> **Assignment**
Where the records below reach the line containing "theorem State.windowWaited_effect (i", start transcribing, and end with the line containing "exact State.windowThawed_effect i", exactly and with nothing else added.

> **Supplied material**
....................

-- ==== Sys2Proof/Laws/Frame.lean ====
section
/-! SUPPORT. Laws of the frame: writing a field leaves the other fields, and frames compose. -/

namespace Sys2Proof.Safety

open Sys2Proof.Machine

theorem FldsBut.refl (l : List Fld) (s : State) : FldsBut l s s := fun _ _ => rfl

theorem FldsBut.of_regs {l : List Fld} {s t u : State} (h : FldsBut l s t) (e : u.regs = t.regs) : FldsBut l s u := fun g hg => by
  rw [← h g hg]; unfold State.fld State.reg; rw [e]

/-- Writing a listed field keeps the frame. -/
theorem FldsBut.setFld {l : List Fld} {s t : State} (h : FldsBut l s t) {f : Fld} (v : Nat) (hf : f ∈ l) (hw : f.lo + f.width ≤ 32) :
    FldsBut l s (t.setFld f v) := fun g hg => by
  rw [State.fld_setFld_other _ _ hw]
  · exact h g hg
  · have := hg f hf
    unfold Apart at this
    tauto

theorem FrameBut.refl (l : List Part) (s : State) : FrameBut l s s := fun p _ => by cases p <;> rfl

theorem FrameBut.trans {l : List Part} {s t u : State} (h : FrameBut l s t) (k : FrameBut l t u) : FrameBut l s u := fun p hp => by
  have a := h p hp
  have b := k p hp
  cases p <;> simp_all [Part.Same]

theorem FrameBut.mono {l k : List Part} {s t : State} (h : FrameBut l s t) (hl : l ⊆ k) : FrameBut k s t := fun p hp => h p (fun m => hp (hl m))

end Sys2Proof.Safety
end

....................

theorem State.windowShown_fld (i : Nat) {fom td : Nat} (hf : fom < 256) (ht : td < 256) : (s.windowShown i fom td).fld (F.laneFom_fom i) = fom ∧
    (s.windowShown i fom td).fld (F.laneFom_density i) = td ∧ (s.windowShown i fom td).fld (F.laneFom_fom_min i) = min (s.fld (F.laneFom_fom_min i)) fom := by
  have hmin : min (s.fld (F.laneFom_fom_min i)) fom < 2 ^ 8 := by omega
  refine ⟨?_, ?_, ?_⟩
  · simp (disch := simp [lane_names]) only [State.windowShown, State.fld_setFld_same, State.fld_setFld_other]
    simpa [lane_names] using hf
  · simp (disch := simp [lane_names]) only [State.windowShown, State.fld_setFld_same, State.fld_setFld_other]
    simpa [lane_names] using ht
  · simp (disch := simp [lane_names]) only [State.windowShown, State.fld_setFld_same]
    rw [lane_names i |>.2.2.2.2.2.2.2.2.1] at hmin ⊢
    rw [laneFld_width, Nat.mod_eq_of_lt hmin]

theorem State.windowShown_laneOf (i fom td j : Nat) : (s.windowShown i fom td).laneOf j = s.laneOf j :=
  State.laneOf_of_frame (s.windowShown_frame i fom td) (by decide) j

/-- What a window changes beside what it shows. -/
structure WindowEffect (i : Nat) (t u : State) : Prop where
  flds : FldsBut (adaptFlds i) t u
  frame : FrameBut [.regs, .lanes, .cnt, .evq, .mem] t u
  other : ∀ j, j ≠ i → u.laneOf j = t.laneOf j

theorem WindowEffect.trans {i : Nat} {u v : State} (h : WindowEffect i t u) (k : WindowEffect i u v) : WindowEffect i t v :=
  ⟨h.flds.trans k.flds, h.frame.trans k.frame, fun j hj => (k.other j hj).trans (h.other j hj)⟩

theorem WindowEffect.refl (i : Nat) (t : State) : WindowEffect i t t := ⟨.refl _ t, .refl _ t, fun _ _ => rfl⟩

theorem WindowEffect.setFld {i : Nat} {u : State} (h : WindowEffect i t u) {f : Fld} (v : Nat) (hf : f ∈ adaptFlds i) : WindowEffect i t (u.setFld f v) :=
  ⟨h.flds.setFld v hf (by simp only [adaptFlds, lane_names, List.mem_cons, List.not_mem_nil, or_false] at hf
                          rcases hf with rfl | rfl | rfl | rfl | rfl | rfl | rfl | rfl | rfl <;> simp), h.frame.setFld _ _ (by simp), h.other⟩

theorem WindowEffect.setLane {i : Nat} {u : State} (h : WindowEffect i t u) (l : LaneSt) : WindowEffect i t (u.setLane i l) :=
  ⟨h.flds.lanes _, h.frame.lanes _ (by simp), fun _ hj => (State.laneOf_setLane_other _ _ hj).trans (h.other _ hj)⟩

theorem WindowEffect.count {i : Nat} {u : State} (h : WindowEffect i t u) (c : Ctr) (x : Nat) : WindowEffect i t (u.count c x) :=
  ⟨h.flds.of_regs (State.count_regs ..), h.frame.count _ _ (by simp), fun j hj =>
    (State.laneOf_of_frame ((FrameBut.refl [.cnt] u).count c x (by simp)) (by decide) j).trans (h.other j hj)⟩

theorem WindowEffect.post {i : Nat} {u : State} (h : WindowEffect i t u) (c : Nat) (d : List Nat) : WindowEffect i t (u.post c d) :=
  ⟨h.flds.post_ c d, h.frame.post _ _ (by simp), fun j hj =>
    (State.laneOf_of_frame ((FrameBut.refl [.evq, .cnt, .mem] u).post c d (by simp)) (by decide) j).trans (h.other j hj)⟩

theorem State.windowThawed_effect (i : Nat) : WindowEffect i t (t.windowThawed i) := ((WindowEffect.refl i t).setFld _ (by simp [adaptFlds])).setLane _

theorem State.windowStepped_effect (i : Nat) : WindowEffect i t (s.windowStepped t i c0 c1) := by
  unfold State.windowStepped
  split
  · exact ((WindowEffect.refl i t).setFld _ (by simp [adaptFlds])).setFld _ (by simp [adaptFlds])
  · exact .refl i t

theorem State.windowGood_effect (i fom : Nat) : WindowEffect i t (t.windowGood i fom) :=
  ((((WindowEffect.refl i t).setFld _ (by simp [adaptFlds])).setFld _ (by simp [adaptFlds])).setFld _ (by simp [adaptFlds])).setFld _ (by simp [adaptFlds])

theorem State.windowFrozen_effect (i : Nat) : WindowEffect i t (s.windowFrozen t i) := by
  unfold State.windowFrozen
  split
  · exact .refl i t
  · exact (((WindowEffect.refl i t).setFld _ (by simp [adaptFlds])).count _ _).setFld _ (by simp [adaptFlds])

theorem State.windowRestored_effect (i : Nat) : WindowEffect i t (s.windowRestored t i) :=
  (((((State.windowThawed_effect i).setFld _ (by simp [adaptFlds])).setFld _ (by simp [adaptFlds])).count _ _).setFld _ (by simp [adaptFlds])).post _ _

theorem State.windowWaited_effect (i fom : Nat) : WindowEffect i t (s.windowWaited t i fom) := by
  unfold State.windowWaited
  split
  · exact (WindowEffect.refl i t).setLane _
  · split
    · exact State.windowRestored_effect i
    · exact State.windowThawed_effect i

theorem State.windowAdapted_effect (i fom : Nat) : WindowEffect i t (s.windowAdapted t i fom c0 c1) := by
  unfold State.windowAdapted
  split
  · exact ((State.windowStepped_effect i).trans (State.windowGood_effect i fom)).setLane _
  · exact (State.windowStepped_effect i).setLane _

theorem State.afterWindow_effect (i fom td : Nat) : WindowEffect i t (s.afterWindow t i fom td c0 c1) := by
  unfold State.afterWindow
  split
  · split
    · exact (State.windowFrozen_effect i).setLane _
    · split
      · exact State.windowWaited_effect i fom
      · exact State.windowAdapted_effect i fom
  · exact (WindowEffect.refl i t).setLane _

....................

> **Reply to the exercise**
theorem State.windowWaited_effect (i fom : Nat) : WindowEffect i t (s.windowWaited t i fom) := by
  unfold State.windowWaited
  split
  · exact (WindowEffect.refl i t).setLane _
  · split
    · exact State.windowRestored_effect i
    · exact State.windowThawed_effect i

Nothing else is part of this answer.